Within the material below, count each line holding the string "windowStart" and return the total alone.

## TASK INPUT
☆ ☆ ☆

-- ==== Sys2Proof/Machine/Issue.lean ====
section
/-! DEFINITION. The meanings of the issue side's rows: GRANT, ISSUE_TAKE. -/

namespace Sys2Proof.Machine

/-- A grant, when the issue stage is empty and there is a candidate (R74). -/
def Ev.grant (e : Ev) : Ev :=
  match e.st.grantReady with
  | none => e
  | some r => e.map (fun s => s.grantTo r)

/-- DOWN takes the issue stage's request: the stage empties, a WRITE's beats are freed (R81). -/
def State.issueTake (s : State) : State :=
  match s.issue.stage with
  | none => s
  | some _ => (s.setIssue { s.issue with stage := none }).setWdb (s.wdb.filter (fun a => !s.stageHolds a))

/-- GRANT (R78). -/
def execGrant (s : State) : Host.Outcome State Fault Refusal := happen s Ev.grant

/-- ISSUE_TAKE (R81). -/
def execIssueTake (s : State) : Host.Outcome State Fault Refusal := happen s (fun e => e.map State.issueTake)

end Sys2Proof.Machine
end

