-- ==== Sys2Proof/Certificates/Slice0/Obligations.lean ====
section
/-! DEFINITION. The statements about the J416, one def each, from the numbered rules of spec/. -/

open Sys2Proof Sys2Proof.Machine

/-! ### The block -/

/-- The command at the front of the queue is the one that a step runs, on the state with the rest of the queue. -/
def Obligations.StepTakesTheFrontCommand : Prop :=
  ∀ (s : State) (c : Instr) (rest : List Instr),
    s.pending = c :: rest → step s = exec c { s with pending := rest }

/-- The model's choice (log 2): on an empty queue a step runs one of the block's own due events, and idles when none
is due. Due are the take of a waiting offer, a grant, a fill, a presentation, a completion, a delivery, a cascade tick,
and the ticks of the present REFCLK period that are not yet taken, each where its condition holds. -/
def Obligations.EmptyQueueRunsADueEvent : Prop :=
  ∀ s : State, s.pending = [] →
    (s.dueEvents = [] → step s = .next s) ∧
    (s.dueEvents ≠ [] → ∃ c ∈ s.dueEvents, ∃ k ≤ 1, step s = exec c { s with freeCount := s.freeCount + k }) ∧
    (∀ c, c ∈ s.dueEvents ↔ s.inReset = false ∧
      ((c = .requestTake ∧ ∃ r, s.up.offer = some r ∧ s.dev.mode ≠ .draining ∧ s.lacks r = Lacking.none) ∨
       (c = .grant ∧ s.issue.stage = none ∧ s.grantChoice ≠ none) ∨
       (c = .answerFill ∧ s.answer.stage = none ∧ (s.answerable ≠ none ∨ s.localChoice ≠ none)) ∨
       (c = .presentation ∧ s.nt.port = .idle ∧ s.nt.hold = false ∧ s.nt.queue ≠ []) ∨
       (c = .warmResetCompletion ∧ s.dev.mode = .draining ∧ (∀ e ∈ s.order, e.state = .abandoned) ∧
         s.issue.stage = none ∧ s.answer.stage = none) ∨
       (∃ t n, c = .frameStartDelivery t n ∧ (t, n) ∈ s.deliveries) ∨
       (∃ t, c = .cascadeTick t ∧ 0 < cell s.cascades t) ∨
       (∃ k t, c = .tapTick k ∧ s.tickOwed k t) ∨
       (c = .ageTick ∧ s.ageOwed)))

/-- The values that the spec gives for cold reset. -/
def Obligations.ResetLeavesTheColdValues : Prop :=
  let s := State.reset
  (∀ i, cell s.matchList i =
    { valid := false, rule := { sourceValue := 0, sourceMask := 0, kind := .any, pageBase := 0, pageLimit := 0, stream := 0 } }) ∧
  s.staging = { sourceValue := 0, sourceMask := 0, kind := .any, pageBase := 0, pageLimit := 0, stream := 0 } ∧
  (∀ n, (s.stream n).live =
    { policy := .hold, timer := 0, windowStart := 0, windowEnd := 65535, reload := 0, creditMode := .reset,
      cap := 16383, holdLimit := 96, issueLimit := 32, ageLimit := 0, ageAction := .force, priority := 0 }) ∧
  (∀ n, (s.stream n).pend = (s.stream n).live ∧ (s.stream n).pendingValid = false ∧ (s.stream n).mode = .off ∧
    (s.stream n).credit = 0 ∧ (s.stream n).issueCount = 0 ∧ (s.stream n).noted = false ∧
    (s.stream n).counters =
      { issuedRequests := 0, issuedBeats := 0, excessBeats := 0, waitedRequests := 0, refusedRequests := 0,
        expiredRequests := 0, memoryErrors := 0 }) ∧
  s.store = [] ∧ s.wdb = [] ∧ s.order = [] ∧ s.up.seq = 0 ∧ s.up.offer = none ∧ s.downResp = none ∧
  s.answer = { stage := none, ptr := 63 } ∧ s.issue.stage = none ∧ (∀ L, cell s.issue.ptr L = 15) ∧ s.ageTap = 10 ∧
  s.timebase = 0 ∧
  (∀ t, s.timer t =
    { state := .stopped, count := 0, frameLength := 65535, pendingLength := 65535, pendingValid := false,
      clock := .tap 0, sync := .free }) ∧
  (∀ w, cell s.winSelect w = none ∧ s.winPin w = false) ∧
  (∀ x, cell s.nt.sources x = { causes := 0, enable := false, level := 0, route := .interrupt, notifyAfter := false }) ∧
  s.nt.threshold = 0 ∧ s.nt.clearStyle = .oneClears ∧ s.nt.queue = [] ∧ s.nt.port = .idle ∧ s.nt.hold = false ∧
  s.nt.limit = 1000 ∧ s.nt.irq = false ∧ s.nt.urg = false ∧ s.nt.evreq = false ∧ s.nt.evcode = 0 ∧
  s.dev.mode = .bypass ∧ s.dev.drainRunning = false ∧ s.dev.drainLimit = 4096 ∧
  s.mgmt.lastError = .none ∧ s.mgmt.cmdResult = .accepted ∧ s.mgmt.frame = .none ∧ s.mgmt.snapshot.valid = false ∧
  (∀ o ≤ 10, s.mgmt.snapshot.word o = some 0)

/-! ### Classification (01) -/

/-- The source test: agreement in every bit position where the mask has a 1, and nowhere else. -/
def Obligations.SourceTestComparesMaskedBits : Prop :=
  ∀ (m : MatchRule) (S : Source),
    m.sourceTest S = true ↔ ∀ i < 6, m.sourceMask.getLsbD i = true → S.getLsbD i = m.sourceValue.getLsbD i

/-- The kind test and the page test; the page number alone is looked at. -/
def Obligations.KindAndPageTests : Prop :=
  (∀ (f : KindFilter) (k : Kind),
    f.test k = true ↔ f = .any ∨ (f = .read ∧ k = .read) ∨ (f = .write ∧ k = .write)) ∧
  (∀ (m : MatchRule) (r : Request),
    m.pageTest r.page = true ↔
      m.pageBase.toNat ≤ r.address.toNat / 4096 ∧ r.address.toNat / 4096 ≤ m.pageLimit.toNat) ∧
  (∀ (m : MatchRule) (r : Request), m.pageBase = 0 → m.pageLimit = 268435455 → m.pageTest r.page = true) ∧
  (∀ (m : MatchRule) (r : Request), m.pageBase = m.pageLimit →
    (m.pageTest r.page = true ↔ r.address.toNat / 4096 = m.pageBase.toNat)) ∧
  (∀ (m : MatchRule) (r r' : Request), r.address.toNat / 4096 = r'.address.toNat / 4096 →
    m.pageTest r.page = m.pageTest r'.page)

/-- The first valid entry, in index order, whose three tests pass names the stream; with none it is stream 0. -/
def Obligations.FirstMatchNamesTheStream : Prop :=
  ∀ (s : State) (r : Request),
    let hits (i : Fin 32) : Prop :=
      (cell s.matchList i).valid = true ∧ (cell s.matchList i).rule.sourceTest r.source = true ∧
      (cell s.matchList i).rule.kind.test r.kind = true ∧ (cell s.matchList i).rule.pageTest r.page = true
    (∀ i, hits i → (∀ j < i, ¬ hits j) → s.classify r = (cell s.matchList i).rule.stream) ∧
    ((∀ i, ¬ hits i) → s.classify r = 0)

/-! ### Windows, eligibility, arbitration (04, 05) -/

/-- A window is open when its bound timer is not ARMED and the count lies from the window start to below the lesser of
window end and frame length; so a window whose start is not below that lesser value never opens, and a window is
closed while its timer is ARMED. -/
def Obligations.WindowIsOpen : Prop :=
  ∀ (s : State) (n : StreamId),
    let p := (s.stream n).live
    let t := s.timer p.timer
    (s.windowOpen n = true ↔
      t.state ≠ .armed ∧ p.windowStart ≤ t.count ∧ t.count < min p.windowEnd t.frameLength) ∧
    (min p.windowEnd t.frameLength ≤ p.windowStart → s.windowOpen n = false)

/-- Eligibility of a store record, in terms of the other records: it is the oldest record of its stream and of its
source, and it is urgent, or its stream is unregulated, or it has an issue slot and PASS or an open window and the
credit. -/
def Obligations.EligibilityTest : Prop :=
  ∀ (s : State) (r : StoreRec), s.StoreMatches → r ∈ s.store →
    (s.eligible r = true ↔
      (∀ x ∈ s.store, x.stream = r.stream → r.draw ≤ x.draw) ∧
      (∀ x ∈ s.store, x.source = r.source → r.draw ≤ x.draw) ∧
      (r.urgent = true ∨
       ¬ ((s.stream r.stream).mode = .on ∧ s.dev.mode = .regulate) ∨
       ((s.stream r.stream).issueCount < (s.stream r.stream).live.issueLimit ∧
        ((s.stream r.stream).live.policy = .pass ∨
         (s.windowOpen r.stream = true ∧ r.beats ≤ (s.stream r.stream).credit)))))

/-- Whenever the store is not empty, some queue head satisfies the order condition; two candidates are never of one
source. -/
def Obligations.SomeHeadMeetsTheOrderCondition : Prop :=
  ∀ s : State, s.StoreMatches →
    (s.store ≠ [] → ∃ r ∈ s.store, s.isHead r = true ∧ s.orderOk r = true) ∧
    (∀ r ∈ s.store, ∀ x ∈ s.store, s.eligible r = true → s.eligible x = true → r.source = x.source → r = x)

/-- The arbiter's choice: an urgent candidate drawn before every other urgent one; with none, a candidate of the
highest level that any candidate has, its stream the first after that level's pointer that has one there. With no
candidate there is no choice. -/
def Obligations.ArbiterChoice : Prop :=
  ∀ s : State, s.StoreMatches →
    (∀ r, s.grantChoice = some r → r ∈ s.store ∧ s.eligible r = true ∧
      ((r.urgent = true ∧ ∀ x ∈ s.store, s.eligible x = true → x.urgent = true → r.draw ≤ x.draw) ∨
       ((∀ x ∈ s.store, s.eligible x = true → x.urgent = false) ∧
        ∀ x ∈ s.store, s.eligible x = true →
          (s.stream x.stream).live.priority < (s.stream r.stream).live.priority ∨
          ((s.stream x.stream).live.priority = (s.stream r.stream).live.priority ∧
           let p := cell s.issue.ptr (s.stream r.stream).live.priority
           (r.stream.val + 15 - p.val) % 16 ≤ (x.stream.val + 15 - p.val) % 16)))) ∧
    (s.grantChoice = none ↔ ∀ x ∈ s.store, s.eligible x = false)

☆ ☆ ☆

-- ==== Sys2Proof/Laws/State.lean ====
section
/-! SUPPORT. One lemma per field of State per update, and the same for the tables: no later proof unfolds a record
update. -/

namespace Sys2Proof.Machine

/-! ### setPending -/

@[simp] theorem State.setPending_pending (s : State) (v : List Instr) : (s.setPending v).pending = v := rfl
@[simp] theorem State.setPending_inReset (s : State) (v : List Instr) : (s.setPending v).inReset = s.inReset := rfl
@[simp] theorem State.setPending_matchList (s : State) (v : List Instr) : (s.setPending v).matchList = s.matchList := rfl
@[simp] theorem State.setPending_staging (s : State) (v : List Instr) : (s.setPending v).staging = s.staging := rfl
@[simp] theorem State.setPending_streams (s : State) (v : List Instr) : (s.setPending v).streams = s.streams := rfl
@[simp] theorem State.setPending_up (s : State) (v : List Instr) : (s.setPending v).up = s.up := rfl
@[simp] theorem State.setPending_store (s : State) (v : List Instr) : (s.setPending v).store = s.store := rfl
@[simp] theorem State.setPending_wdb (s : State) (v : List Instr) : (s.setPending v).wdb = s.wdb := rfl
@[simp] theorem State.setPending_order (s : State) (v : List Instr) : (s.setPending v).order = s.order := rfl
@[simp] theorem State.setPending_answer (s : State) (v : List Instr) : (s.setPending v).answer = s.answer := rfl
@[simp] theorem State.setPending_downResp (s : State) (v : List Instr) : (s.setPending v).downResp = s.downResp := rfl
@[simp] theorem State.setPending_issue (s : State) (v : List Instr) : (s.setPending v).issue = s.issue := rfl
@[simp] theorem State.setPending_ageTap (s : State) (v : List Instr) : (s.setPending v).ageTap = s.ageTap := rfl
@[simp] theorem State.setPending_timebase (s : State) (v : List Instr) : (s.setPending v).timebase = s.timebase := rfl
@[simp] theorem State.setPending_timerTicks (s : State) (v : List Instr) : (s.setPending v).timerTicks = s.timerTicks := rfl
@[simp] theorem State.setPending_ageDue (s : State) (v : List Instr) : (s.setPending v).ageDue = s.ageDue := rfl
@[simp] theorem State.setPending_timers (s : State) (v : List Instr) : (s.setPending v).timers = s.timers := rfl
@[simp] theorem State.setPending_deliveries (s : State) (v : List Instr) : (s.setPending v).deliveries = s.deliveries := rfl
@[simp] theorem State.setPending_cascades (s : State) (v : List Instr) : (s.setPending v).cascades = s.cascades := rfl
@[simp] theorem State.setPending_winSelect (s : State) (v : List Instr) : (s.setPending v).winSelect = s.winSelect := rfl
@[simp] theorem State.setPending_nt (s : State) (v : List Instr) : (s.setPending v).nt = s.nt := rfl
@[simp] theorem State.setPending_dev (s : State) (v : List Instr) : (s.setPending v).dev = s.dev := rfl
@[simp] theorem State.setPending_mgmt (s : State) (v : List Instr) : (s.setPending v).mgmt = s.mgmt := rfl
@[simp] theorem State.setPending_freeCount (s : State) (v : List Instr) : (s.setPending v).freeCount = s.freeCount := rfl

☆ ☆ ☆

## OUTPUT BELOW
3